Publish to S3 via a debounced queue by rsaksida · Pull Request #1022 · CredentialEngine/CredentialRegistry

rsaksida · 2026-04-03T20:39:12Z

Changes S3 graph publishing from per-envelope immediate writes into a debounced, community-
level batch sync.

Previously, each envelope save/delete directly uploaded or deleted a single S3 object from the envelope callback. This PR replaces that with an EnvelopeGraphSync tracking record, a delayed ActiveJob, a batch sync service, and a partial graph indexing Argo workflow submission.
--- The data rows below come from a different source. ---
-- ==== Sys2Proof/Machine/State.lean ====
section
/-! DEFINITION. The state of RG10-CBS (10_state.md), as plain data, with what the outside agents have ready for it, the
reasons a step can stop, and the state after reset (R51). -/

namespace Sys2Proof.Machine

/-- A colour channel (R11). -/
inductive Channel where
  | r
  | g
  | b
  deriving DecidableEq, Repr

/-- The cause codes of a completion (R180). Codes 7 to 15 are never written, so they are no constructors (U10). -/
inductive Cause where
  | ok
  | validationRange
  | validationDim
  | validationPair
  | validationLen
  | busError
  | illegalCmd
  deriving DecidableEq, Repr

/-- ERRINFO (R27). -/
structure ErrInfo where
  addr : RegAddr
  transport : BitVec 4
  index : Byte
  deriving DecidableEq, Repr

/-- DOUT (R28). -/
structure Dout where
  site : BitVec 2
  ch : BitVec 2
  sample : Sample10
  msb : Byte
  lsb : Byte
  deriving DecidableEq, Repr

/-- A write-list entry (R44), and an entry of a transaction's list (R142): address_lsb and the raw value. -/
structure TxEntry where
  addr : RegAddr
  value : Raw16
  deriving DecidableEq, Repr

/-- A transaction-log entry (R41): register address, byte value, outcome. -/
structure LogEntry where
  addr : RegAddr
  value : Byte
  outcome : BusOutcome
  deriving DecidableEq, Repr

/-- A record of the bus history (R147). -/
structure BusRecord where
  dev : BitVec 7
  reg : RegAddr
  byte : Byte
  outcome : BusOutcome
  deriving DecidableEq, Repr

/-- One known answer of the external pixel source (R125). -/
structure ExtSample where
  x : BitVec 16
  y : BitVec 16
  ch : Channel
  value : Raw16
  deriving DecidableEq, Repr

/-- The source function one command uses (R49, R125), as plain data: the known answers, and the index of the free function
that answers every request not listed (log 5). -/
structure ExtSource where
  table : List ExtSample
  draw : Nat
  deriving DecidableEq, Repr

/-- The host-writable operand registers: exactly those a command's acceptance copies (R48). -/
structure OperandRegs where
  /-- CTRL.SRC (R23). -/
  src : BitVec 1
  /-- CH_R (R29). -/
  chR : Raw16
  /-- CH_G (R29). -/
  chG : Raw16
  /-- CH_B (R29). -/
  chB : Raw16
  /-- TPE_VALUE (R30). -/
  tpeValue : Raw16
  /-- FRAME_DIM.W (R31). -/
  frameW : BitVec 16
  /-- FRAME_DIM.H (R31). -/
  frameH : BitVec 16
  /-- ROW_RANGE.Y0 (R32). -/
  rowY0 : BitVec 16
  /-- ROW_RANGE.Y1 (R32). -/
  rowY1 : BitVec 16
  /-- SETTLE_MS (R35). -/
  settleMs : BitVec 16
  /-- DEVADDR (R36). -/
  devAddr : BitVec 7
  /-- WL_LEN (R37). -/
  wlLen : Byte
  /-- WL[0] to WL[WL_DEPTH-1] (R44). -/
  wl : List TxEntry
  deriving DecidableEq, Repr

/-- Which byte of a pair a SeqWrite step writes (R47). -/
inductive Half where
  | lo
  | hi
  deriving DecidableEq, Repr

/-- The engine's phase (R47), the block's position `pos` (R9). -/
inductive Phase where
  | start
  | seqWrite (i : Nat) (half : Half)
  | seqSettle (i : Nat)
  | streamEmit (x y : Nat)
  deriving DecidableEq, Repr

/-- The engine state (R47): Idle, or Busy with the accepted word, the snapshot, the source function and the phase. -/
inductive Engine where
  | idle
  | busy (cw : Word) (snap : OperandRegs) (ext : ExtSource) (ph : Phase)
  deriving DecidableEq, Repr

/-- One coming turn of an agent (R13, R191; log 2). -/
inductive Turn where
  /-- The engine takes a step. -/
  | engine
  /-- The host reads `width` bytes at `off` (R64). -/
  | read (width off : Nat)
  /-- The host writes `v`, `width` bytes wide, at `off` (R64). -/
  | write (width off : Nat) (v : Word)
  /-- The host reads STATUS, and does so again until BUSY = 0 (R88; log 21). -/
  | poll
  /-- The external source changes what it answers to the commands accepted from now on (R125). -/
  | source (table : List ExtSample)
  /-- Reset is asserted (R210). -/
  | reset
  deriving DecidableEq, Repr

/-- The state of the machine. The last six fields are the model's own: the outside agents' side of a run. -/
structure State where
  /-- The instance's parameters, which PARAM shows (R42); no step changes them. -/
  params : Params
  /-- The operand CSRs (R23, R29 to R32, R35 to R37, R44). -/
  regs : OperandRegs
  /-- LOG_SEL (R39). -/
  logSel : BitVec 16
  /-- STATUS.REJ (R24). -/
  rej : Bool
  /-- STATUS.LOG_OVF (R24). -/
  logOvf : Bool
  /-- STATUS.CAUSE (R24). -/
  cause : Cause
  /-- STATUS.LAST_OP (R24). -/
  lastOp : Byte
  /-- STATUS.DONE_CNT (R24). -/
  doneCnt : Byte
  /-- ERRINFO (R27). -/
  errInfo : ErrInfo
  /-- DOUT (R28). -/
  dout : Dout
  /-- POS.X (R33). -/
  posX : BitVec 16
  /-- POS.Y (R33). -/
  posY : BitVec 16
  /-- PIX_COUNT (R34). -/
  pixCount : BitVec 32
  /-- The transaction log, oldest first; its length is LOG_COUNT (R38, R46; log 10). -/
  log : List LogEntry
  /-- The engine (R47). -/
  engine : Engine
  /-- The bus history, oldest first (R147). -/
  busHistory : List BusRecord
  /-- The bytes appended to PIX_OUT, oldest first (R61). -/
  pixOut : List Byte
  /-- The coming turns, oldest first; when none is left every turn is the engine's (log 2). -/
  script : List Turn
  /-- The bus's coming answers, oldest first; when none is left an answer is a free value (log 4). -/
  busAnswers : List BusOutcome
  /-- What the external source answers now, where that is known (log 5). -/
  extTable : List ExtSample
  /-- How many commands have been accepted: the index of the next free pixel function (log 5). -/
  accepted : Nat
  /-- The values the host's reads have returned, oldest first (log 16). -/
  hostReads : List Word
  /-- The settle delays waited so far, in milliseconds: a lower bound on the time elapsed (log 8). -/
  waitedMs : Nat
  deriving DecidableEq, Repr

/-- Why the machine stops with a fault. No state that a run reaches raises one. -/
inductive Fault where
  /-- Raised by a meaning whose command has no rule for the engine's phase, and by a SeqWrite or SeqSettle whose index is not
  below the list's length (R47). Safe: no run reaches such a state. -/
  | noRule
  /-- Raised where a value above 1023 stands at a `pack` whose rule says validation has excluded it (R100, R145, R128). Safe:
  no run reaches such a state. -/
  | packUndefined
  deriving DecidableEq, Repr

/-- Why a step is refused. -/
inductive Refusal where
  /-- Raised by exec's arm of an instruction that has no meaning yet. Safe. -/
  | notModelled (mnemonic : String)
  /-- Raised by a host access that is not 4 bytes wide, not aligned, or at 0x100 or above: R64, "The model refuses it rather
  than guessing a value" (U6). Safe. -/
  | hostAccess
  deriving DecidableEq, Repr

/-- The operand CSRs at their reset values (R20, R51), the two parameters of R6 among them. -/
def OperandRegs.reset (p : Params) : OperandRegs where
  src := 0
  chR := 0
  chG := 0
  chB := 0
  tpeValue := 1
  frameW := 0
  frameH := 0
  rowY0 := 0
  rowY1 := 0
  settleMs := p.resetSettleMs
  devAddr := p.resetDevAddr
  wlLen := 0
  wl := List.replicate p.wlDepth ⟨0, 0⟩

/-- The state after reset of the spec's instance (R51), nothing written to the bus or the stream, and no agent with anything
ready (log 3, log 25). -/
def State.reset : State where
  params := Params.spec
  regs := OperandRegs.reset Params.spec
  logSel := 0
  rej := false
  logOvf := false
  cause := .ok
  lastOp := 0
  doneCnt := 0
  errInfo := ⟨0, 0, 0⟩
  dout := ⟨0, 0, 0, 0, 0⟩
  posX := 0
  posY := 0
  pixCount := 0
  log := []
  engine := .idle
  busHistory := []
  pixOut := []
  script := []
  busAnswers := []
  extTable := []
  accepted := 0
  hostReads := []
  waitedMs := 0

end Sys2Proof.Machine
end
The result is fewer S3/indexing operations during bursts of publishing activity, a clear sync lock while the batch is being flushed, and a manifest-driven indexing handoff.

This PR is necessary to support https://github.com/CredentialEngine/ce-registry/issues/25

Changes

Added envelope_graph_syncs to track one pending S3 graph sync per envelope community.
Changed Envelope callbacks to record S3 sync activity after commit instead of directly uploading/deleting S3 objects.
Added SyncEnvelopeGraphsWithS3Job to debounce publishing activity before syncing to S3.
Added SyncPendingEnvelopeGraphsWithS3 to batch-upload/delete graph objects from S3 based on
pending EnvelopeVersion records.
Added API publish locking for v1 and v2 publish endpoints while a community’s S3 sync is actively running.
Added stale sync lock clearing so a stuck sync can be released after ENVELOPE_GRAPH_SYNC_LOCK_TIMEOUT_SECONDS, defaulting to 600 seconds.
Added partial graph manifest generation at: /<community>/manifests/partial-graphs/<timestamp>.json.gz
Also updates: /<community>/manifests/partial-graphs/latest.json.gz
Added SubmitPartialGraphIndexWorkflow to submit the Argo partial indexing workflow after a manifest is written.
Changed envelope download workflow submission to use the fixed template name s3-graphs-zip instead of reading ARGO_WORKFLOWS_TEMPLATE_NAME.

New behavior

This prevents every individual publish from immediately causing its own S3 write and downstream indexing trigger. Instead, publishes within the debounce window are collapsed into a single batch. That batch syncs only the latest pending version per CTID, writes the affected graph files to S3, writes a gzipped manifest of uploaded S3 keys, and then triggers the partial indexing workflow using that manifest.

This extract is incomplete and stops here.